Also, there's really little point in using such pointer-centric notation for the indexing, especially confusing since you declared the arr argument as an array. It's cleaner to just use:
const int temp = arr[i];
arr[i] = arr[j];
arr[j] = temp;
Notice use of const for the temp value too, since it's not going to change after being assigned. Not a big deal in a 3-line function, but a good habit.
You need place void swap(int arr[], int i, int j) on top of void bubbleSort() because you're using swap() inside bubbleSort().
If not you will run into the implicit declaration of C, that is, in main(), you're calling bubbleSort(), and bubbleSort() will call swap(), but at this point, bubbleSort() does not know about you declaration of swap() since it is declared below it. So, what your compiler understand is that you're calling a swap() which is implicitly declared.
And later, when your compiler comes across your real declaration of void swap(int arr[], int i, int j), it will complain that it is a redefinition.
Other than moving your swap() declaration on to the top most, you can also solve by making the function declaration at the top most, and the definition below separately.
Besides, you don't seem to use pointer the right way, because you already passed int arr[] into the swap() function, where you can do direct swapping as pointed out by #unwind:
const int temp = arr[i];
arr[i] = arr[j];
arr[j] = temp;
Consider this swap():
void swap(int *x, int *y){
int temp = *x;
*x=*y;
*y=temp;
}
This is important for you to learn that you can actually change the content of a variable by passing the address into a function, like swap(int *x, int *y), it will be very convenient. Example:
int x,y;
x=1;
y=1;
increment_both_coordinate(x,y);
//after this call, you want to have x = 2, y = 2
This can only be achieve using the method similar to swap(int *x, int *y).
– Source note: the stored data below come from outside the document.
@[simp] theorem State.modGroup_keeps (t g : Nat) (f : Group → Group) :
    (s.modGroup t g f).mem = s.mem ∧ (s.modGroup t g f).memTag = s.memTag ∧ (s.modGroup t g f).poison = s.poison ∧
    (s.modGroup t g f).veils = s.veils ∧ (s.modGroup t g f).hostMem = s.hostMem ∧ (s.modGroup t g f).combine =
    s.combine ∧ (s.modGroup t g f).wrote = s.wrote ∧ (s.modGroup t g f).cores = s.cores ∧ (s.modGroup t g f).benches
    = s.benches ∧ (s.modGroup t g f).dies = s.dies ∧ (s.modGroup t g f).pkg = s.pkg ∧ (s.modGroup t g f).fetched =
    s.fetched ∧ (s.modGroup t g f).cur = s.cur ∧ (s.modGroup t g f).held = s.held ∧ (s.modGroup t g f).toIssue =
    s.toIssue ∧ (s.modGroup t g f).time = s.time ∧ (s.modGroup t g f).epoch = s.epoch ∧ (s.modGroup t g f).marks =
    s.marks ∧ (s.modGroup t g f).opened = s.opened ∧ (s.modGroup t g f).trapped = s.trapped ∧ (s.modGroup t g
    f).resumed = s.resumed ∧ (s.modGroup t g f).opp = s.opp ∧ (s.modGroup t g f).rest = s.rest ∧ (s.modGroup t g
    f).found = s.found ∧ (s.modGroup t g f).lastPart = s.lastPart ∧ (s.modGroup t g f).nextId = s.nextId ∧
    (s.modGroup t g f).agenda = s.agenda ∧ (s.modGroup t g f).inputs = s.inputs ∧ (s.modGroup t g f).sched = s.sched
    ∧ (s.modGroup t g f).freeCtr = s.freeCtr :=
    ⟨rfl, rfl, rfl, rfl, rfl, rfl, rfl, rfl, rfl, rfl, rfl, rfl, rfl, rfl, rfl, rfl, rfl, rfl, rfl, rfl, rfl, rfl,
    rfl, rfl, rfl, rfl, rfl, rfl, rfl, rfl⟩

@[simp] theorem State.setStream_keeps (id : StreamId) (x : Stream) :
    (s.setStream id x).mem = s.mem ∧ (s.setStream id x).memTag = s.memTag ∧ (s.setStream id x).poison = s.poison ∧
    (s.setStream id x).veils = s.veils ∧ (s.setStream id x).hostMem = s.hostMem ∧ (s.setStream id x).combine =
    s.combine ∧ (s.setStream id x).wrote = s.wrote ∧ (s.setStream id x).cores = s.cores ∧ (s.setStream id x).benches
    = s.benches ∧ (s.setStream id x).dies = s.dies ∧ (s.setStream id x).pkg = s.pkg ∧ (s.setStream id x).fetched =
    s.fetched ∧ (s.setStream id x).cur = s.cur ∧ (s.setStream id x).held = s.held ∧ (s.setStream id x).toIssue =
    s.toIssue ∧ (s.setStream id x).time = s.time ∧ (s.setStream id x).epoch = s.epoch ∧ (s.setStream id x).marks =
    s.marks ∧ (s.setStream id x).opened = s.opened ∧ (s.setStream id x).trapped = s.trapped ∧ (s.setStream id
    x).resumed = s.resumed ∧ (s.setStream id x).opp = s.opp ∧ (s.setStream id x).rest = s.rest ∧ (s.setStream id
    x).found = s.found ∧ (s.setStream id x).lastPart = s.lastPart ∧ (s.setStream id x).nextId = s.nextId ∧
    (s.setStream id x).agenda = s.agenda ∧ (s.setStream id x).inputs = s.inputs ∧ (s.setStream id x).sched = s.sched
    ∧ (s.setStream id x).freeCtr = s.freeCtr :=
    ⟨rfl, rfl, rfl, rfl, rfl, rfl, rfl, rfl, rfl, rfl, rfl, rfl, rfl, rfl, rfl, rfl, rfl, rfl, rfl, rfl, rfl, rfl,
    rfl, rfl, rfl, rfl, rfl, rfl, rfl, rfl⟩

@[simp] theorem State.modStream_keeps (id : StreamId) (f : Stream → Stream) :
    (s.modStream id f).mem = s.mem ∧ (s.modStream id f).memTag = s.memTag ∧ (s.modStream id f).poison = s.poison ∧
    (s.modStream id f).veils = s.veils ∧ (s.modStream id f).hostMem = s.hostMem ∧ (s.modStream id f).combine =
    s.combine ∧ (s.modStream id f).wrote = s.wrote ∧ (s.modStream id f).cores = s.cores ∧ (s.modStream id f).benches
    = s.benches ∧ (s.modStream id f).dies = s.dies ∧ (s.modStream id f).pkg = s.pkg ∧ (s.modStream id f).fetched =
    s.fetched ∧ (s.modStream id f).cur = s.cur ∧ (s.modStream id f).held = s.held ∧ (s.modStream id f).toIssue =
    s.toIssue ∧ (s.modStream id f).time = s.time ∧ (s.modStream id f).epoch = s.epoch ∧ (s.modStream id f).marks =
    s.marks ∧ (s.modStream id f).opened = s.opened ∧ (s.modStream id f).trapped = s.trapped ∧ (s.modStream id
    f).resumed = s.resumed ∧ (s.modStream id f).opp = s.opp ∧ (s.modStream id f).rest = s.rest ∧ (s.modStream id
    f).found = s.found ∧ (s.modStream id f).lastPart = s.lastPart ∧ (s.modStream id f).nextId = s.nextId ∧
    (s.modStream id f).agenda = s.agenda ∧ (s.modStream id f).inputs = s.inputs ∧ (s.modStream id f).sched = s.sched
    ∧ (s.modStream id f).freeCtr = s.freeCtr :=
    ⟨rfl, rfl, rfl, rfl, rfl, rfl, rfl, rfl, rfl, rfl, rfl, rfl, rfl, rfl, rfl, rfl, rfl, rfl, rfl, rfl, rfl, rfl,
    rfl, rfl, rfl, rfl, rfl, rfl, rfl, rfl⟩

@[simp] theorem State.modHere_keeps (f : Stream → Stream) :
    (s.modHere f).mem = s.mem ∧ (s.modHere f).memTag = s.memTag ∧ (s.modHere f).poison = s.poison ∧ (s.modHere
    f).veils = s.veils ∧ (s.modHere f).hostMem = s.hostMem ∧ (s.modHere f).combine = s.combine ∧ (s.modHere f).wrote
    = s.wrote ∧ (s.modHere f).cores = s.cores ∧ (s.modHere f).benches = s.benches ∧ (s.modHere f).dies = s.dies ∧
    (s.modHere f).pkg = s.pkg ∧ (s.modHere f).fetched = s.fetched ∧ (s.modHere f).cur = s.cur ∧ (s.modHere f).held =
    s.held ∧ (s.modHere f).toIssue = s.toIssue ∧ (s.modHere f).time = s.time ∧ (s.modHere f).epoch = s.epoch ∧
    (s.modHere f).marks = s.marks ∧ (s.modHere f).opened = s.opened ∧ (s.modHere f).trapped = s.trapped ∧ (s.modHere
    f).resumed = s.resumed ∧ (s.modHere f).opp = s.opp ∧ (s.modHere f).rest = s.rest ∧ (s.modHere f).found = s.found
    ∧ (s.modHere f).lastPart = s.lastPart ∧ (s.modHere f).nextId = s.nextId ∧ (s.modHere f).agenda = s.agenda ∧
    (s.modHere f).inputs = s.inputs ∧ (s.modHere f).sched = s.sched ∧ (s.modHere f).freeCtr = s.freeCtr :=
    ⟨rfl, rfl, rfl, rfl, rfl, rfl, rfl, rfl, rfl, rfl, rfl, rfl, rfl, rfl, rfl, rfl, rfl, rfl, rfl, rfl, rfl, rfl,
    rfl, rfl, rfl, rfl, rfl, rfl, rfl, rfl⟩

@[simp] theorem State.modMyGroup_keeps (f : Group → Group) :
    (s.modMyGroup f).mem = s.mem ∧ (s.modMyGroup f).memTag = s.memTag ∧ (s.modMyGroup f).poison = s.poison ∧
    (s.modMyGroup f).veils = s.veils ∧ (s.modMyGroup f).hostMem = s.hostMem ∧ (s.modMyGroup f).combine = s.combine ∧
    (s.modMyGroup f).wrote = s.wrote ∧ (s.modMyGroup f).cores = s.cores ∧ (s.modMyGroup f).benches = s.benches ∧
    (s.modMyGroup f).dies = s.dies ∧ (s.modMyGroup f).pkg = s.pkg ∧ (s.modMyGroup f).fetched = s.fetched ∧
    (s.modMyGroup f).cur = s.cur ∧ (s.modMyGroup f).held = s.held ∧ (s.modMyGroup f).toIssue = s.toIssue ∧
    (s.modMyGroup f).time = s.time ∧ (s.modMyGroup f).epoch = s.epoch ∧ (s.modMyGroup f).marks = s.marks ∧
    (s.modMyGroup f).opened = s.opened ∧ (s.modMyGroup f).trapped = s.trapped ∧ (s.modMyGroup f).resumed = s.resumed
    ∧ (s.modMyGroup f).opp = s.opp ∧ (s.modMyGroup f).rest = s.rest ∧ (s.modMyGroup f).found = s.found ∧
    (s.modMyGroup f).lastPart = s.lastPart ∧ (s.modMyGroup f).nextId = s.nextId ∧ (s.modMyGroup f).agenda = s.agenda
    ∧ (s.modMyGroup f).inputs = s.inputs ∧ (s.modMyGroup f).sched = s.sched ∧ (s.modMyGroup f).freeCtr = s.freeCtr :=
    ⟨rfl, rfl, rfl, rfl, rfl, rfl, rfl, rfl, rfl, rfl, rfl, rfl, rfl, rfl, rfl, rfl, rfl, rfl, rfl, rfl, rfl, rfl,
    rfl, rfl, rfl, rfl, rfl, rfl, rfl, rfl⟩

@[simp] theorem State.modMyTeam_keeps (f : Team → Team) :
    (s.modMyTeam f).mem = s.mem ∧ (s.modMyTeam f).memTag = s.memTag ∧ (s.modMyTeam f).poison = s.poison ∧
    (s.modMyTeam f).veils = s.veils ∧ (s.modMyTeam f).hostMem = s.hostMem ∧ (s.modMyTeam f).combine = s.combine ∧
    (s.modMyTeam f).wrote = s.wrote ∧ (s.modMyTeam f).cores = s.cores ∧ (s.modMyTeam f).benches = s.benches ∧
    (s.modMyTeam f).dies = s.dies ∧ (s.modMyTeam f).pkg = s.pkg ∧ (s.modMyTeam f).fetched = s.fetched ∧ (s.modMyTeam
    f).cur = s.cur ∧ (s.modMyTeam f).held = s.held ∧ (s.modMyTeam f).toIssue = s.toIssue ∧ (s.modMyTeam f).time =
    s.time ∧ (s.modMyTeam f).epoch = s.epoch ∧ (s.modMyTeam f).marks = s.marks ∧ (s.modMyTeam f).opened = s.opened ∧
    (s.modMyTeam f).trapped = s.trapped ∧ (s.modMyTeam f).resumed = s.resumed ∧ (s.modMyTeam f).opp = s.opp ∧
    (s.modMyTeam f).rest = s.rest ∧ (s.modMyTeam f).found = s.found ∧ (s.modMyTeam f).lastPart = s.lastPart ∧
    (s.modMyTeam f).nextId = s.nextId ∧ (s.modMyTeam f).agenda = s.agenda ∧ (s.modMyTeam f).inputs = s.inputs ∧
    (s.modMyTeam f).sched = s.sched ∧ (s.modMyTeam f).freeCtr = s.freeCtr :=
    ⟨rfl, rfl, rfl, rfl, rfl, rfl, rfl, rfl, rfl, rfl, rfl, rfl, rfl, rfl, rfl, rfl, rfl, rfl, rfl, rfl, rfl, rfl,
    rfl, rfl, rfl, rfl, rfl, rfl, rfl, rfl⟩

@[simp] theorem State.setCore_keeps (c : CoreId) (x : Core) :
    (s.setCore c x).mem = s.mem ∧ (s.setCore c x).memTag = s.memTag ∧ (s.setCore c x).poison = s.poison ∧ (s.setCore
    c x).veils = s.veils ∧ (s.setCore c x).hostMem = s.hostMem ∧ (s.setCore c x).combine = s.combine ∧ (s.setCore c
    x).wrote = s.wrote ∧ (s.setCore c x).teams = s.teams ∧ (s.setCore c x).benches = s.benches ∧ (s.setCore c
    x).dies = s.dies ∧ (s.setCore c x).pkg = s.pkg ∧ (s.setCore c x).fetched = s.fetched ∧ (s.setCore c x).cur =
    s.cur ∧ (s.setCore c x).held = s.held ∧ (s.setCore c x).toIssue = s.toIssue ∧ (s.setCore c x).time = s.time ∧
    (s.setCore c x).epoch = s.epoch ∧ (s.setCore c x).marks = s.marks ∧ (s.setCore c x).opened = s.opened ∧
    (s.setCore c x).trapped = s.trapped ∧ (s.setCore c x).resumed = s.resumed ∧ (s.setCore c x).opp = s.opp ∧
    (s.setCore c x).rest = s.rest ∧ (s.setCore c x).found = s.found ∧ (s.setCore c x).lastPart = s.lastPart ∧
    (s.setCore c x).nextId = s.nextId ∧ (s.setCore c x).agenda = s.agenda ∧ (s.setCore c x).inputs = s.inputs ∧
    (s.setCore c x).sched = s.sched ∧ (s.setCore c x).freeCtr = s.freeCtr :=
    ⟨rfl, rfl, rfl, rfl, rfl, rfl, rfl, rfl, rfl, rfl, rfl, rfl, rfl, rfl, rfl, rfl, rfl, rfl, rfl, rfl, rfl, rfl,
    rfl, rfl, rfl, rfl, rfl, rfl, rfl, rfl⟩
This is just an illustration, you will understand how useful this can be when you see them in future.
Inside bubbleSort() you call a function named swap() but, at that point in the code, there is no function named swap() either defined or declared.
Solution 1: move the defintion of swap() to before the definition of bubbleSort()
Solution 2: specify the prototype of swap() before defining bubbleSort()
If the function is void, you can't return a number.
Change your
return 0;
to
return;
Because you're returning 0. Take out the return statement and you should be fine, especially since you're operating on pointers instead of copy values.
Using "void" means the function doesn't return any value,but actually your function return "0",which is an int type.So you should use int instead of void before function definition.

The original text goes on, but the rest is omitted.